Magnus, who began his career as an economics writer with the UK civil service in the 1970s, has held a number of prominent economist roles with Lloyds Bank, Bank of America and SG Warburg, where he was chief economist.

He joined UBS in 1997 and was in turn its chief economist and senior economic adviser before formally leaving in 2012. He now has an independent role in the bank attending client-related functions and meetings.

He first visited China in the late 1990s but it was not until the middle of the last decade that he began to take a keen interest when he started to specialize in emerging markets for UBS.

"I had a loose interest until then. It was clearly an increasingly important country but not one I spent much of my professional time investigating. When I began to focus on emerging markets, it was clear that China to a large extent was the emerging markets by itself."

He is now somewhat disparaging about the hype that once surrounded emerging markets.

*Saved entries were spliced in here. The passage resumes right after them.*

-- ==== Sys2Proof/Tests/Slice0.lean ====
section
/-! SUPPORT. The model's own tests. Expected results are the spec's tables (95_test_vectors, cited in each group).
The second half shows, for every statement with hypotheses, concrete states and operands that meet them. -/

namespace Sys2Proof.Tests

open Sys2Proof.Machine Sys2Proof.Safety

/-- Program P1's configuration: the reference scenario with a delay of 3; `DATA_RESET` is set to `0xFF` as in vector S6. -/
def tiny : Config := { Config.reference with delayCount := 3, dataReset := 0xFF }

/-- The same block with ENV present (program P4). -/
def tinyOpen : Config := { tiny with extWriters := true }

/-- A state from the columns of 95_test_vectors 2.7: `seq`, `iter`, `DIR`, `DATA`, trace. -/
def at_ (c : Config) (st : SeqState) (ph : Phase) (iter : Nat) (dir data : Byte) (trace : List Record) : State :=
  { State.resetOf c with
    seqState := st, seqPhase := ph, iter := iter, dir := dir, data := data, trace := trace, seqno := trace.length }

/-- A state from the columns of 95_test_vectors 2.4: only `DIR` and `DATA` matter. -/
def regs (dir data : Byte) : State := at_ Config.reference .pinUnconfigured .phAssert 0 dir data []

/-- The next state, if there is one. -/
def nextOf : Result → Option State
  | .next t => some t
  | .fault _ => none
  | .refused _ => none

/-- The refusal, if it is one. -/
def refusalOf : Result → Option Refusal
  | .next _ => none
  | .fault _ => none
  | .refused r => some r

/-- `DIR` and `DATA` of the next state. -/
def regsOf (r : Result) : Option (Byte × Byte) := (nextOf r).map fun t => (t.dir, t.data)

/-- The columns of 95_test_vectors 2.6 and 2.7. -/
structure Columns where
  seqState : SeqState
  seqPhase : Phase
  iter : Nat
  dir : Byte
  data : Byte
  lastRecord : Option Record
  deriving DecidableEq, Repr

/-- `seq`, `iter`, `DIR`, `DATA` of the next state and its last record. -/
def columnsOf (r : Result) : Option Columns :=
  (nextOf r).map fun t => ⟨t.seqState, t.seqPhase, t.iter, t.dir, t.data, t.trace.getLast?⟩

/-- The pins 7 down to 0. -/
def pins (s : State) : List (Option Bool) := [level s 7, level s 6, level s 5, level s 4, level s 3, level s 2, level s 1, level s 0]

/-! ### Configurations and operations: 95_test_vectors 2.10, 30_encoding R77 -/

theorem test_config_ledPin : ({ tiny with ledPin := 7 }).WellFormed ∧ ¬ ({ tiny with ledPin := 8 }).WellFormed := by decide
theorem test_config_dirAddr : ({ tiny with dirAddr := 0xFF }).WellFormed ∧ ¬ ({ tiny with dirAddr := 0x100 }).WellFormed := by
  decide
theorem test_config_dataAddr : ¬ ({ tiny with dataAddr := 0x100 }).WellFormed := by decide
theorem test_config_distinct : Config.reference.WellFormed ∧ ¬ ({ tiny with dirAddr := 0x05 }).WellFormed := by decide
theorem test_config_delayCount :
    ({ tiny with delayCount := 2 ^ 32 - 1 }).WellFormed ∧ ¬ ({ tiny with delayCount := 2 ^ 32 }).WellFormed ∧
      ({ tiny with delayCount := 0 }).WellFormed := by decide
theorem test_build : refusalOf (build { tiny with ledPin := 8 }) = some .illFormedConfig ∧
    nextOf (build tiny) = some (State.resetOf tiny) := by decide

/-- One ill-formed term for each part of the check of `OUTB.UNMAPPED`, beside its well-formed neighbours. -/
theorem test_unmapped_wellFormed :
    (Instr.outbUnmapped .env 0x04 0).wellFormed Config.reference = false ∧
    (Instr.outbUnmapped .env 0x05 0).wellFormed Config.reference = false ∧
    (Instr.outbUnmapped .env 0x100 0).wellFormed Config.reference = false ∧
    (Instr.outbUnmapped .env 0x03 0).wellFormed Config.reference = true ∧
    (Instr.outbUnmapped .env 0x06 0).wellFormed Config.reference = true ∧
    (Instr.outbUnmapped .env 0xFF 0).wellFormed Config.reference = true := by decide

/-! ### Words: 95_test_vectors 2.2 and 2.3 -/

theorem test_decode_outbDir : decodeTableWord 16 0b0000010000100000 = some (.outbDir .env 0x20) ∧
    decodeTableWord 16 0b0000010000000000 = some (.outbDir .env 0x00) ∧
    decodeTableWord 16 0b0000010011111111 = some (.outbDir .env 0xFF) := by decide
theorem test_decode_outbData : decodeTableWord 16 0b0000010100100000 = some (.outbData .env 0x20) ∧
    decodeTableWord 16 0b0000010111111111 = some (.outbData .env 0xFF) := by decide
theorem test_decode_outbUnmapped : decodeTableWord 16 0b0000001100100000 = some (.outbUnmapped .env 0x03 0x20) ∧
    decodeTableWord 16 0b0000011000100000 = some (.outbUnmapped .env 0x06 0x20) ∧
    decodeTableWord 16 0b0000000000000000 = some (.outbUnmapped .env 0x00 0x00) ∧
    decodeTableWord 16 0b1111111111111111 = some (.outbUnmapped .env 0xFF 0xFF) ∧
    decodeTableWord 16 0b0010000000000100 = some (.outbUnmapped .env 0x20 0x04) := by decide
theorem test_decode_seqCfg : decodeTableWord 8 0b0000 = some .seqCfg ∧ decodeTableWord 8 0b1000 = some .seqCfg := by decide
theorem test_decode_seqAssert : decodeTableWord 8 0b0001 = some .seqAssert ∧ decodeTableWord 8 0b1001 = some .seqAssert := by
  decide
theorem test_decode_seqTick : decodeTableWord 8 0b0101 = some .seqTick := by decide
theorem test_decode_seqDeassert : decodeTableWord 8 0b1101 = some .seqDeassert := by decide
theorem test_decode_seqLoop : decodeTableWord 8 0b0010 = some .seqLoop ∧ decodeTableWord 8 0b1010 = some .seqLoop := by decide
theorem test_decode_reserved :
    [0b0011, 0b1011, 0b0100, 0b1100, 0b0110, 0b1110, 0b0111, 0b1111].map (decodeTableWord 8) = List.replicate 8 none := by
  decide
theorem test_decode_too_wide : decodeTableWord 8 0b10000 = none ∧ decodeTableWord 24 0x10420 = none := by decide

/-- Source example E2, pin 0: the words `0x0401`, `0x0501`, `0x0500`. -/
theorem test_encode_pin0 : encode Config.reference (.outbDir .seq (mask { tiny with ledPin := 0 })) = 0x0401 ∧
    encode Config.reference (.outbData .seq (mask { tiny with ledPin := 0 })) = 0x0501 ∧
    encode Config.reference (.outbData .seq deassertValue) = 0x0500 := by decide

/-- 95_test_vectors 2.1. -/
theorem test_mask_table : (List.range 8).map (fun p => mask { tiny with ledPin := p }) =
    [0x01, 0x02, 0x04, 0x08, 0x10, 0x20, 0x40, 0x80] := by decide

/-! ### The register write family: 95_test_vectors 2.4 -/

/-- W6 and W11. -/
theorem test_outbDir : regsOf (exec (.outbDir .env 0x20) (regs 0x00 0x20)) = some (0x20, 0x20) ∧
    regsOf (exec (.outbDir .env 0x00) (regs 0xFF 0xFF)) = some (0x00, 0xFF) := by decide
/-- W5 and W8. -/
theorem test_outbData : regsOf (exec (.outbData .env 0x20) (regs 0x00 0x00)) = some (0x00, 0x20) ∧
    regsOf (exec (.outbData .env 0x20) (regs 0xFF 0x81)) = some (0xFF, 0x20) := by decide
/-- W12 and W13: adjacent addresses change nothing. -/
theorem test_outbUnmapped : nextOf (exec (.outbUnmapped .env 0x06 0xFF) (regs 0x20 0x20)) = some (regs 0x20 0x20) ∧
    nextOf (exec (.outbUnmapped .env 0x03 0x00) (regs 0x20 0x20)) = some (regs 0x20 0x20) := by decide
/-- W4 with the issuer SEQ and with the issuer ENV: the same value again is still one event of SEQ's. -/
theorem test_outb_record :
    (nextOf (exec (.outbDir .seq 0x20) (regs 0x20 0x00))).map (·.trace) = some [⟨0x04, 0x20, 0⟩] ∧
    (nextOf (exec (.outbDir .env 0x20) (regs 0x20 0x00))).map (·.trace) = some [] := by decide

"I think acronyms such as BRICS (Brazil, Russia, India, China and South Africa) and MINT (Mexico, Indonesia, Nigeria and Turkey) are pretty much dead. The latter though has obviously gone wrong much quicker than BRICS," he says.

"They are clever marketing tools but now I don't see any reason why emerging countries should be seen as a part of some universal family. I think it is now very much horses for courses."

He says he is firmly of the view that the Chinese economy - despite current difficulties - is not going to suffer some collapse as predicted by US hedge fund billionaire Jim Chanos among others.

"There are some ardent diehards that say China is about to implode. I am not one of those who is forecasting China is going to have a Lehman's moment. You have actually had the problems in the real estate sector that Chanos predicted, and the economy is not collapsing. I think also that the debate about hard and soft landing has also pretty much dried up.

"Even in these indebted times, China's current level of debt is high compared to many developed countries. Developing countries like China are also said to find it more difficult to service their debt because they do not have the same stock of wealth.

"That is the theory, although in some cases this is clearly not true, particularly if you look at southern Europe. I think, however, that China as the second biggest economy in the world ought to be able to carry its debt burden because of its sheer size in ways that other countries that may be richer in term of income per head can't do."

One of the key questions about China - as with other emerging market economies - is whether it will get stuck in the so-called middle-income trap and never advance properly to being a fully developed nation.

"I really don't think you can judge that because China hasn't been a middle income country long enough to tell whether it has been trapped. You have to be there for 10 to 15 years to have the proof you can't get out."

The global backdrop is not good for any emerging economy at present, let alone China, with many warning of a global debt deflationary spiral.

"Because of the 50 percent drop in oil prices, I would say most economists should be feeling a little bit better about what lies ahead in 2015 simply because it presents an unexpected tailwind," he says.

As for China, Magnus believes many commentators find it difficult to understand its economy.

"Trying to look at China through Western eyes doesn't really work. People see it having a conventional financial and debt crisis. The economy is undergoing quite a lot of reform that was all outlined at the Third Plenum. We will have to work out over the space of the next decade what has worked and what remains needed to be done."